Sammy is clearly likening this financial business transaction to the way he imagines a sexual act between the two of them would progress, tenderly and virginal. Are these really the words and phrases of a male chauvinist pig, or are they more likely the words of a respectful, but impassioned nineteen-year-old heterosexual male who has awakened urges to the impulses of sexual frankness?

The ultimate argument against calling Sammy something as decisive as a chauvinist is his decision to act as best he can on the only appropriate subject: his manager. Although he is clearly hoping that the girls will overhear his resignation from the position, and thus be deemed their “unsuspected hero” (379), Sammy does have some degree of altruism in his decision to quit as he remembers “how [Lengel] made the pretty girl blush” (380) before leaving the store in the middle of his shift.

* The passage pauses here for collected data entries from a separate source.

/-- An interlocked access of a syllable that issues at s, its operands read at v: once all that its bundle has to ask first
is answered it stands in the list, its registers waiting; with nothing to ask, its operations are those of its places;
and until then the bundle stops for what it has to ask (R103, R104, R225). -/
def State.Interlocks (s v : State) (o : Host.Outcome State Fault Refusal) (k : Ask) (op : GOp) (rs : List BusyReg) :
    Prop :=
  let after := v.after k (gopSegs op)
  (∀ ops, v.preOps k op after = .ok ops → ∃ u, o = .next u ∧ Asks v u rs k.kind ops after k.addr k.dst) ∧
  (∀ e, v.preOps k op after = .error e → o = .next (s.stopped e))

/-- How a load of checked places ends its issue: on paths 0x0 and 0x1, with nothing that it is performed after, its bytes
are read now and written 4 or 10 cycles on; behind an access on its way it is held and its registers wait; elsewhere it is
interlocked, its operations its places when they do not lie in host memory (R105, R121, R143, R225, R235). -/
def State.LoadEnds (s v : State) (o : Host.Outcome State Fault Refusal) (k : Ask) (gs : List Seg) (rs : List BusyReg)
    (res : List Byte → List Res) (cs : List Byte → Causes) : Prop :=
  let after := v.after k gs
  (pathOf k.addr ≤ 1 → after = [] → let r := v.serve 0 (some v.cur.num) k.addr (.load gs)
    o = .next (r.2.wrote (if pathOf k.addr = 0 then 4 else 10) (res r.1.data) (cs r.1.data))) ∧
  (pathOf k.addr ≤ 1 → after ≠ [] → ∃ u, o = .next u ∧ Asks v u rs k.kind [.load gs] after k.addr k.dst) ∧
  (1 < pathOf k.addr → s.Interlocks v o k (.load gs) rs ∧
    ((∀ g ∈ gs, g.host = false) →
      ∃ u, o = .next u ∧ Asks v u rs k.kind (gs.map fun g => .load [g]) after k.addr k.dst))

/-- How a store to checked places ends its issue: on paths 0x0 and 0x1 it waits to be performed at the end of the window of
2 or 4 cycles; elsewhere it is performed a free time later, place by place (R105, R121). -/
def State.StoreEnds (v : State) (o : Host.Outcome State Fault Refusal) (k : Ask) (gs : List Seg) (bs : List Byte) :
    Prop :=
  let after := v.after k gs
  (pathOf k.addr ≤ 1 → ∃ u, o = .next u ∧ Asks v u [] k.kind [.store gs bs []] after k.addr k.dst ∧
    ∀ w, u.accesses.getLast? = some w → w.due = v.clk + if pathOf k.addr = 0 then 2 else 4) ∧
  (1 < pathOf k.addr →
    ∃ u, o = .next u ∧ Asks v u [] k.kind (gopSplit (.store gs bs [])) after k.addr k.dst)

/-- An interlocked result that needs no message is in flight: it appears a free time later. -/
def Soon (s u : State) (rs : List BusyReg) (res : List Res) : Prop :=
  Waits s u rs ∧ ∃ due id, s.clk < due ∧
    u.me.inflight = s.me.inflight ++ [{ due := due, res := res, causes := {}, seq := id, req := some id }]

/-- A groupset request of the current bank stands in the list. -/
def State.Requested (s u : State) (kind : Nat) (d : SReg) (hr : Option HReg) (h : Handle) (sent : Bool) : Prop :=
  ∃ r ∈ u.gsreqs, r.kind = kind ∧ r.h = h ∧ r.dst = some (s.cur, .s (s.me.physS d), hr) ∧ r.sent = sent ∧
    r.party = .bank s.hub.pkg.toNat s.cur.val

/-- A copy of the current bank has been accepted with these operands: its destination register waits for the promise, at
least 8 cycles after TIME, and a copy with units to move has joined the engine's list. -/
def State.Accepted (s u : State) (d : SReg) (kind : CopyKind) (dst src : Word) (len count : Nat) (tbl : Word) : Prop :=
  Waits s u [.s (s.me.physS d)] ∧ ∃ (c : Copy) (n due id : Nat), 8 ≤ n ∧ s.clk < due ∧
    c.promise = s.time + BitVec.ofNat 64 n ∧ c.bank = s.cur ∧ c.iter = s.me.iter ∧ c.kind = kind ∧ c.dst = dst ∧
    c.src = src ∧ c.len = len ∧ c.count = count ∧ c.tbl = tbl ∧ c.asid = s.me.asidcur ∧ c.windows = s.me.windows ∧
    u.me.inflight = s.me.inflight ++
      [{ due := due, res := [s.dS d c.promise], causes := {}, seq := id, req := some id }] ∧
    u.copies = (if c.units = 0 then s.copies else s.copies ++ [c]) ∧ (c.units ≠ 0 → c.todo = [(0, c.units)])

/-- The places that a class A or class V syllable writes, as its operands name them at issue. -/
def State.dests (s : State) (i : Instr) : List Res :=
  match i with
  | .add d _ _ | .addImm d _ _ | .sub d _ _ | .mul d _ _ | .mulImm d _ _ | .mulh _ d _ _ | .div _ d _ _ | .rem _ d _ _
  | .and d _ _ | .andImm d _ _ | .or d _ _ | .orImm d _ _ | .xor d _ _ | .xorImm d _ _ | .andn d _ _ | .shl d _ _
  | .shlImm d _ _ | .shr d _ _ | .shrImm d _ _ | .sar d _ _ | .sarImm d _ _ | .rol d _ _ | .ror d _ _ | .rorImm d _ _
  | .min _ d _ _ | .minImm _ d _ _ | .max _ d _ _ | .maxImm _ d _ _ | .abs d _ | .clz d _ | .ctz d _ | .popc d _
  | .bswap d _ | .brev d _ | .clmul _ d _ _ | .bmatch _ d _ _ | .bfx _ d _ _ _ | .bfxImm _ d _ _ _ | .bfi d _ _ _
  | .bfiImm d _ _ _ | .sext _ d _ | .zext _ d _ | .sel d _ _ _ | .movi _ d _ => [s.dA d 0]
  | .addc d pe _ _ _ | .subb d pe _ _ _ => [s.dA d 0, s.dP pe false]
  | .cmp _ pd pe _ _ => [s.dP pd false, s.dP pe false]
  | .cmpImm _ pd _ _ | .plog _ pd _ _ => [s.dP pd false]
  | .pmov (.pp d _) | .pmov (.ps d _) => [s.dP d false]
  | .pmov (.sp d _) => [s.dA d 0]
  | .vadd _ _ _ d _ _ _ | .vsub _ _ _ d _ _ _ | .vmul _ _ _ d _ _ _ | .vfma _ _ d _ _ _ _ | .vfms _ _ d _ _ _ _
  | .vfnma _ _ d _ _ _ _ | .vfnms _ _ d _ _ _ _ | .vmin _ d _ _ _ | .vmax _ d _ _ _ | .vabs _ _ d _ _
  | .vneg _ _ d _ _ | .vabsd _ _ _ d _ _ _ | .vcpysgn _ d _ _ _ | .vround _ _ d _ _ | .vmulh _ d _ _ _
  | .vmad _ _ d _ _ _ _ | .vand _ d _ _ _ | .vor _ d _ _ _ | .vxor _ d _ _ _ | .vandn _ d _ _ _ | .vshl _ d _ _ _
  | .vshr _ d _ _ _ | .vsar _ d _ _ _ | .vclz _ d _ _ | .vpopc _ d _ _ | .vdot4 _ _ _ d _ _ _ _ | .vclass _ d _ _
  | .vsel _ d _ _ _ _ | .vrsum _ _ d _ _ | .vrmax _ d _ _ | .vrmin _ d _ _ | .vrargmax _ d _ _ | .vscan _ _ _ _ d _ _
  | .vperm _ _ d _ _ _ | .vperm2 _ d _ _ _ _ | .vbcast _ d _ _ _ | .vsplat _ d _ _ | .vslide _ _ d _ _ _ _
  | .vins _ d _ _ _ | .vrev _ d _ _ | .vzip _ _ d _ _ _ | .vunzip _ _ d _ _ _ | .vcompress _ d _ _ | .vexpand _ d _ _
  | .vmov _ (.v d) _ _ | .vrcpe d _ _ | .vrsqe d _ _ | .vexp2 d _ _ | .vlog2 d _ _ | .vsin d _ _ | .vcos d _ _
  | .vtanh d _ _ => [s.dV d 0 0]
  | .vcvt _ _ _ _ _ _ d _ b _ => [s.dV d 0 0, s.dV b 0 0]
  | .vcmp _ _ (.v d) _ _ _ => [s.dV d 0 0]
  | .vcmp _ _ (.q d) _ _ _ => [.q d 0 0]
  | .vmov _ (.cv d) _ _ => [.cv d 0 0]
  | .vext _ d _ _ => [s.dS d 0]
  | .qlog _ d _ _ => [.q d 0 0]
  | .qmov (.qq d _) | .qmov (.qv d _) | .qmov (.msb d _) | .qmov (.set d _ _) => [.q d 0 0]
  | .qmov (.vq d _) => [s.dV d 0 0]
  | .qmov (.cnt d _) | .qmov (.first d _) | .qmov (.lo d _) | .qmov (.hi d _) => [s.dS d 0]
  | _ => []

/-! ## The matrix array and the tiles (R70 to R76, R303 to R318) -/

/-- The rows and poison bits of a tile, row by row. -/
def Tile.Is (x : Tile) (row : Nat → Vec) (bad : Nat → Bool) : Prop := ∀ r, r < 128 → x.row r = row r ∧ x.bad r = bad r

/-- The elements and poison bits of a tile, one by one. -/
def Tile.Has (x : Tile) (elem : Nat → Nat → Nat) (bad : Nat → Bool) : Prop :=
  ∀ r, r < 128 → x.bad r = bad r ∧ ∀ n, n < 128 → x.elem r n = elem r n % 2 ^ 32

/-- The causes of every element of a tile together. -/
def elemCauses (f : Nat → Nat → Causes) : Causes :=
  ((List.range 128).map fun r => ((List.range 128).map (f r)).foldl Causes.plus {}).foldl Causes.plus {}

/-- The tiles after an entry's effect, with no other register of its bank, no other bank and no byte of memory changed. -/
def State.Tiles (s u : State) (e : MEntry) (tiles : Vector Tile 4) : Prop :=
  (u.bank e.bank).regs = { (s.bank e.bank).regs with t := tiles } ∧ (∀ b, b ≠ e.bank → u.bank b = s.bank b) ∧
    u.mem = s.mem ∧ u.poison = s.poison

/-- An entry whose effect ends n cycles on, after those before it in the queue: its results and causes are in flight until
then (R290, R291). -/
def State.Ends (s u : State) (c : CogIx) (e : MEntry) (n : Nat) (res : List Res) (cs : Causes) : Prop :=
  let due := Nat.max (s.clk + n) (s.cog c).mOrder
  (u.cog c).mOrder = due ∧ (u.bank e.bank).mDone = Nat.max (s.bank e.bank).mDone due ∧
    (u.bank e.bank).inflight = (s.bank e.bank).inflight ++
      if res = [] ∧ cs = {} then []
      else [{ due := due, res := res, causes := cs, seq := e.ticket, req := some e.ticket }]

/-- TST or TCST in its turn: f gives the bytes and causes of each row from row0 on. The bytes go to their places in order,
here and now where they lie in plain memory of this package that is active, else by an access under the entry's ticket;
lines of a poisoned row are written poisoned (R304, R306, R307). -/
def State.TileStores (s u : State) (c : CogIx) (e : MEntry) (tile : Tile) (row0 bytes : Nat)
    (f : Vec → List Byte × Causes) : Prop :=
  let n := e.b.toNat
  let rs := (List.range n).map fun j => f (tile.row (row0 + j))
  let op : GOp := .store e.segs (rs.map Prod.fst).flatten (rowPoison tile row0 bytes e.segs)
  let near (o : GOp) : Bool := (gopSegs o).all s.here && (s.regionShut o).isNone
  s.Ends u c e (Nat.max n 1) [] ((rs.map Prod.snd).foldl Causes.plus {}) ∧
  ((∀ g ∈ e.segs, g.addr < devBase) → (u.bank e.bank).regs = (s.bank e.bank).regs ∧
    (∀ b, b ≠ e.bank → u.bank b = s.bank b) ∧
    u.mem = (((gopSplit op).filter near).foldl (fun s o => (s.serve 0 none e.a o).2) s).mem ∧
    u.poison = (((gopSplit op).filter near).foldl (fun s o => (s.serve 0 none e.a o).2) s).poison ∧
    ((∀ o ∈ gopSplit op, near o = true) → u.accesses = s.accesses) ∧
    (∀ o ∈ gopSplit op, near o = false → ∃ x, u.accesses = s.accesses ++ [x] ∧ x.id = e.ticket ∧
      x.owner = .munit e.ticket ∧ x.kind = .store ∧ x.todo = (gopSplit op).filter fun o => !near o))

/-- A product of the array: a finite value, an infinity, or none where it is invalid. -/
def finite (p : Bool × Nat × Int) : Option FVal := some (.num p.1 p.2.1 p.2.2)

/-- The value of a finite product in units of 2^q, q not above its exponent. -/
def atExp (q : Int) (p : Bool × Nat × Int) : Int := signedAt p.1 p.2.1 p.2.2 q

A true chauvinist would never have wanted to display some moral remonstrance of the situation. Instead, a real male chauvinist pig would have outwardly agreed with his manager’s public humiliation of the girls while silently engrossing himself in the nubile flesh he has just seen disappear around the corner.


Works Cited
Updike, John. “A&P.” Literature for Composition, 8th ed. Ed. Sylvan Barnet,
William Burto, and William E. Cain. New York: Longman, 2007. 375-380.